### EXERCISE PROMPT:
Print exactly the lines below between the line holding "byte's place. -/" and the line holding "opaque homeSlice : Nat → Nat", inclusive, and nothing more.
..........
-- ==== Sys2Proof/Config.lean ====
section
/-! DEFINITION. What the spec leaves open for each part or each moment: constants with no body, so that nothing can be
proved of their values. The first argument of the functions that say so is `State.fresh`, a counter that every step
advances. -/

namespace Sys2Proof.Config

/-- The fault address of a trap whose cause lays down none (log entry 10). -/
opaque freeAddress : Nat → BitVec 64

/-- The logical name and the faulting strand in the frame of a halt or a pre-emption, which has no faulting lane (log
entry 10). -/
opaque freeName : Nat → BitVec 64
opaque freeStrand : Nat → BitVec 4

/-- The fault lane mask of a trap for which the spec names no lanes (log entry 10). -/
opaque freeLanes : Nat → BitVec 64

/-- A byte of a context save area whose layout the spec leaves to the part (log entry 10). Arguments: moment, offset. -/
opaque freeSaved : Nat → Nat → BitVec 8

/-- Whether a fetch takes a parcel's new value, where the code has changed since acceptance (02 R45). Arguments: moment,
parcel. -/
opaque fetchesNew : Nat → Nat → Bool

/-- Whether a register outside the live mask keeps its value over a stop at a safe point; else it reads 0 (02 R54).
Arguments: moment, register (sn is 64 + n). -/
opaque keepsDead : Nat → Nat → Bool

/-- The slice, of 48, that the front end chooses for a node's trough (13 R353). Arguments: moment, node. -/
opaque freeSlice : Nat → Nat → Nat

/-- Whether the host returns data with a line that is back-invalidated, and its bytes (12 R332). Arguments: moment, line; and the
byte's place. -/
opaque hostReturns : Nat → Nat → Bool
opaque hostByte : Nat → Nat → Nat → BitVec 8

/-- What the path changes in a byte of a copy's line (09 R266). Arguments: moment, line, place. -/
opaque noise : Nat → Nat → Nat → BitVec 8

/-- The hash by which a request takes one of a route's ports, of a device and a line, and the head of a message, of its fields
(17 R443, R445; log entry 66). -/
opaque portHash : Nat → Nat → Nat
opaque messageHead : List Nat → List (BitVec 8)

/-- The L2 slice, of 192, that is a line's home (00 R4; log entry 65). -/
opaque homeSlice : Nat → Nat

/-- How the home takes the two half steps of a pair atomic: 0 together, 1 the low one first, else the high one (11 R316).
Arguments: moment, operation. -/
opaque halvesApart : Nat → Nat → Nat

/-- Which of the values that R239 allows a synchronous tile instruction reads in an element, and among how many of the
outstanding operations its write falls (R240; past their number: it is lost). Arguments: moment, element 64 r + c. -/
opaque tileSees : Nat → Nat → Nat
opaque tilePlace : Nat → Nat → Nat
/-- Whether the engine reads a word's newly written value (08 R241). Arguments: operation, element for which it is read, word of
A (even) or W (odd). -/
opaque engineReads : Nat → Nat → Nat → Bool

/-- The bytes of the part's fused identity: its identifier and its private seed, which no state holds (18 R459); and of the
randomiser of a signature, by leaf and place. -/
opaque identityName : Nat → BitVec 8
opaque identitySeed : Nat → BitVec 8
opaque randomiser : Nat → Nat → BitVec 8

end Sys2Proof.Config
end

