-- ==== Sys2Proof/Machine/Ops.lean ====
section
/-! DEFINITION. What every strand instruction shares: the strand in focus and its Exec, slots, predicates, general and
uniform registers with presence, counters and engine queues, retiring, waiting, and TAKING A TRAP (spec/04_issue.md,
spec/05_registers.md, spec/15_traps.md R396 to R408). -/

namespace Sys2Proof.Machine

/-! ## Strands of a warp -/

/-- The number by which a trap kernel's strand is referred to. -/
def kernelNo : Nat := 16

/-- A strand by its reference number. -/
def Warp.strandAt (w : Warp) (no : Nat) : Option Strand :=
  if no = kernelNo then w.kernel else w.strands.find? (·.no == no)
def Warp.updStrand (w : Warp) (no : Nat) (f : Strand → Strand) : Warp :=
  if no = kernelNo then { w with kernel := w.kernel.map f }
  else { w with strands := updFirst (·.no == no) f w.strands }
def updStrand (s : State) (r : StrandRef) (f : Strand → Strand) : State :=
  updWarp s r.warp fun w => w.updStrand r.no f
def strandOf (s : State) (r : StrandRef) : Option Strand := (warpOf s r.warp).bind (·.strandAt r.no)

/-- Lanes that are neither exited nor never launched. -/
def Strand.live (launched : Mask) (k : Strand) : Mask := launched &&& ~~~k.exited
/-- R123: every lane is exited or never launched. -/
def Strand.isDone (launched : Mask) (k : Strand) : Bool := k.live launched == 0

/-- The issue address (R130): the least LPC over the live lanes. -/
def Strand.issueAddress (launched : Mask) (k : Strand) : Word :=
  BitVec.ofNat 32 (((leastBy id ((lanesOf (k.live launched)).map fun l => (lane 0 k.lpc l).toNat))).getD 0)
/-- The lanes at an address. -/
def Strand.lanesAt (launched : Mask) (k : Strand) (a : Word) : Mask :=
  maskOf fun l => (k.live launched).getLsbD l && lane 0 k.lpc l == a

/-- Register storage as the running code declares it: under a trap kernel its own tables on the warp's cluster-0
block (15 R403). -/
def tablesFor (l : Launch) (n : NodeEntry) (no : Nat) : NodeEntry :=
  match l.trap with
  | some t => if no = kernelNo then { n with strands := t.strands, regs := t.regs } else n
  | none => n

/-! ## The context of an instruction -/

/-- An instruction about to take effect: the state and strand it found (s, w0, k0), the warp and strand as it leaves
them (w, k), its address, the lanes at it, and Exec. -/
structure Ctx where
  s : State
  ref : StrandRef
  w0 : Warp
  k0 : Strand
  w : Warp
  k : Strand
  g : Gang
  l : Launch
  n : NodeEntry
  addr : Word
  here : Mask
  exec : Mask
  len : Nat
  value : DWord
  deriving DecidableEq, Repr

/-- P[l][d] of a strand. -/
def Strand.pred (k : Strand) (d l : Nat) : Bool := (lane 0 k.preds l).getLsbD d

/-- Lanes that a guard admits (R52). -/
def Strand.admits (k : Strand) (g : Option Guard) (l : Nat) : Bool :=
  match g with
  | none => true
  | some g => !g.e || (k.pred g.p.toNat l != g.n)

/-- The context of the strand in focus, for an instruction of a length and value. -/
def focusCtx (s : State) (g : Option Guard) (len : Nat) (value : DWord) : Option Ctx := do
  let r ← s.focus
  let w ← warpOf s r.warp
  let k ← w.strandAt r.no
  let gang ← gangOf s w.gang
  let l ← launchOf s gang.launch
  let n ← l.nodes[gang.node]?
  let addr := k.issueAddress w.launched
  let here := k.lanesAt w.launched addr
  some { s, ref := r, w0 := w, k0 := k, w, k, g := gang, l, n := tablesFor l n r.no, addr, here,
         exec := here &&& maskOf (k.admits g), len, value }

/-- A strand instruction: f on its context. -/
def withStrand (i : Instr) (g : Option Guard) (s : State) (f : Ctx → Out) : Out :=
  match focusCtx s g (encode i).length (instrValue (encode i)) with
  | some c => f c
  | none => .fault .noStrand

def Ctx.no (c : Ctx) : Nat := c.k0.no
def Ctx.cluster (c : Ctx) : Nat := c.k0.no % 8
def Ctx.handler (c : Ctx) : Bool := c.ref.no == kernelNo
def Ctx.lanes (c : Ctx) : List Nat := lanesOf c.exec
/-- The leader lane: the lowest lane of Exec. -/
def Ctx.leader (c : Ctx) : Option Nat := lowestLane c.exec
def Ctx.tenant (c : Ctx) : Nat := c.l.tenant

/-- The state with the instruction's warp and strand in place. -/
def Ctx.commit (c : Ctx) : State :=
  let w := c.w.updStrand c.ref.no fun _ => c.k
  updWarp c.s c.w.uid fun _ => w

/-- A change of the whole part in the middle of an instruction, which may reach other strands of its warp: what the
instruction has done so far is put in place, and it goes on from what it then finds. -/
def Ctx.through (c : Ctx) (f : State → State) : Ctx :=
  let s := f c.commit
  match warpOf s c.w.uid with
  | some w =>
    (match w.strandAt c.ref.no with
     | some k => { c with s, w0 := w, k0 := k, w, k }
     | none => { c with s })
  | none => { c with s }

/-- The same of a change before the instruction has done more than read registers: the strand and warp as the change left
them, with the presence bits that the reads leave. -/
def Ctx.onTo (c : Ctx) (s : State) : Ctx :=
  match warpOf s c.w.uid with
  | some w =>
    (match w.strandAt c.ref.no with
     | some k => { c with s, w0 := w, k0 := k, w := { w with full := c.w.full, seen := c.w.seen }, k }
     | none => { c with s })
  | none => { c with s }

/-! ## Slots and predicates -/

def Strand.slot (k : Strand) (i : Nat) : Lanes Word := (k.slots[i]?).getD (List.replicate 64 0)
/-- Slot[N][i][l] as the instruction found it. -/
def Ctx.slot (c : Ctx) (i l : Nat) : Word := lane 0 (c.k0.slot i) l
/-- The pair that starts at slot i. -/
def Ctx.pair (c : Ctx) (i l : Nat) : DWord := DWord.ofPair (c.slot i l) (c.slot (i + 1) l)
def Strand.setSlotIn (k : Strand) (m : Mask) (i : Nat) (f : Nat → Word) : Strand :=
  { k with slots := k.slots.set i (setLanes m f (k.slot i)) }
/-- Slot i written in the lanes of Exec. -/
def Ctx.setSlot (c : Ctx) (i : Nat) (f : Nat → Word) : Ctx := { c with k := c.k.setSlotIn c.exec i f }
def Ctx.setPair (c : Ctx) (i : Nat) (f : Nat → DWord) : Ctx :=
  (c.setSlot i fun l => (f l).lo).setSlot (i + 1) fun l => (f l).hi

/-- A push of v (R132). -/
def pushBit (p : BitVec 8) (v : Bool) : BitVec 8 := (p <<< 1) ||| (if v then 1 else 0)
/-- A pop of n. -/
def popBits (p : BitVec 8) (n : Nat) : BitVec 8 := p >>> n
def Ctx.setPreds (c : Ctx) (f : Nat → BitVec 8 → BitVec 8) : Ctx :=
  { c with k := { c.k with preds := setLanes c.exec (fun l => f l (lane 0 c.k.preds l)) c.k.preds } }
/-- A push in each lane of Exec. -/
def Ctx.push (c : Ctx) (v : Nat → Bool) : Ctx := c.setPreds fun l p => pushBit p (v l)

/-! ## Ending an instruction -/

/-- The strand past an instruction: every lane at its address advances, excluded lanes too (R52, R130). -/
def Ctx.passed (c : Ctx) : Strand :=
  { c.k with lpc := setLanes c.here (fun _ => c.addr + BitVec.ofNat 32 c.len) c.k.lpc, wait := none,
             lastIssue := c.s.cycles, skipWatch := false, cancelled := none, em := none, arrivedAt := none }

/-- The instruction retires. -/
def Ctx.retire (c : Ctx) : Out := .next { c with k := c.passed }.commit

/-- A wait on presence (05 R159, R161): its subcode and register (05 R164). -/
def presenceOf : Wait → Option (Nat × Nat)
  | .readReg n => some (0, n)
  | .publish n => some (1, n)
  | .publishUniform n => some (2, 64 + n)
  | _ => none
/-- Cycle from which a wait counts: an instruction that goes on waiting, for the same or from one register to the next,
keeps the one at which it began (05 R164). -/
def Strand.waitsFrom (k : Strand) (w : Wait) (cycles : Nat) : Nat :=
  match k.wait with
  | some v => if v = w ∨ ((presenceOf v).isSome ∧ (presenceOf w).isSome) then k.waitSince else cycles
  | none => cycles
/-- The strand is not ready (R126): nothing of the instruction happens, and it issues again. -/
def Ctx.stall (c : Ctx) (w : Wait) : Out :=
  .next { c with w := c.w0, k := { c.k0 with wait := some w, waitSince := c.k0.waitsFrom w c.s.cycles } }.commit

/-- The strand waits with what it has read read: going on, the instruction keeps those values (05 R161). -/
def Ctx.stallRead (c : Ctx) (w : Wait) : Out :=
  .next { c with k := { c.k0 with wait := some w, waitSince := c.k0.waitsFrom w c.s.cycles } }.commit

/-! ## Taking a trap (15 R397 to R408) -/

/-- Whether a strand waits for the values of an operation. -/
def Strand.waitsFor (k : Strand) (op : Nat) : Bool :=
  match k.wait with
  | some (.value o) => o == op
  | some (.values o _ _) => o == op
  | _ => false
/-- A strand that waits no longer, before its instruction: a word ACQ has its slots as they were. -/
def Strand.undone (k : Strand) : Strand :=
  match k.wait with
  | some (.values _ slot old) => { k with slots := k.slots.take slot ++ old ++ k.slots.drop (slot + old.length), wait := none }
  | _ => { k with wait := none }
/-- Whether a strand's CALL or RET has issued and waits for the private word at a peer or the host: no wait of R126. -/
def inCall (s : State) (k : Strand) : Bool :=
  match k.wait with
  | some (.value op) => (opOf s op).any fun o => match o.body with
      | .callWrite .. => true
      | .retRead .. => true
      | _ => false
  | _ => false
/-- A strand as a stop of its warp leaves it: before the instruction that waited. What has issued goes on: a CALL or RET
retires, and an atomic's acquire still ends before the next instruction (R397 step 2; 11 R314). -/
def Strand.stopped (s : State) (k : Strand) : Strand :=
  match k.wait with
  | some (.acquired _) => k
  | _ => if inCall s k then k else { k.undone with em := none, cancelled := none }

/-- The loads of a warp's word ACQs that still wait for them. -/
def fetchesWord (s : State) (warp : Nat) (o : Op) : Bool :=
  o.owner.warp == warp && (match o.body with | .load _ _ _ _ => true | _ => false) &&
    (strandOf s o.owner).any fun k => k.waitsFor o.id
/-- What the waiting instructions of a warp that stops have asked for is given up, since they issue again (15 R397): EMITA's
requests to the record units (13 R364), and the loads of a word ACQ. -/
def dropAsked (s : State) (warp : Nat) : State :=
  let s := if s.ops.any (fetchesWord s warp) then { s with ops := s.ops.filter fun o => !fetchesWord s warp o } else s
  if s.dies.any fun d => d.emitting.any (·.1.warp == warp) then
    { s with dies := s.dies.map fun d => { d with emitting := d.emitting.filter (·.1.warp != warp) } }
  else s

/-- A warp at its strands' instruction boundaries (15 R397 step 2). -/
def Warp.stopped (s : State) (w : Warp) : Warp := { w with strands := w.strands.map (·.stopped s) }

/-- A gang that holds its resources on its cores. -/
def Gang.resident (g : Gang) : Bool :=
  match g.phase with
  | .queued _ _ _ _ => false
  | .retired => false
  | _ => true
..........
### RESPONSE AREA:
byte's place. -/
opaque hostReturns : Nat → Nat → Bool
opaque hostByte : Nat → Nat → Nat → BitVec 8

/-- What the path changes in a byte of a copy's line (09 R266). Arguments: moment, line, place. -/
opaque noise : Nat → Nat → Nat → BitVec 8

/-- The hash by which a request takes one of a route's ports, of a device and a line, and the head of a message, of its fields
(17 R443, R445; log entry 66). -/
opaque portHash : Nat → Nat → Nat
opaque messageHead : List Nat → List (BitVec 8)

/-- The L2 slice, of 192, that is a line's home (00 R4; log entry 65). -/
opaque homeSlice : Nat → Nat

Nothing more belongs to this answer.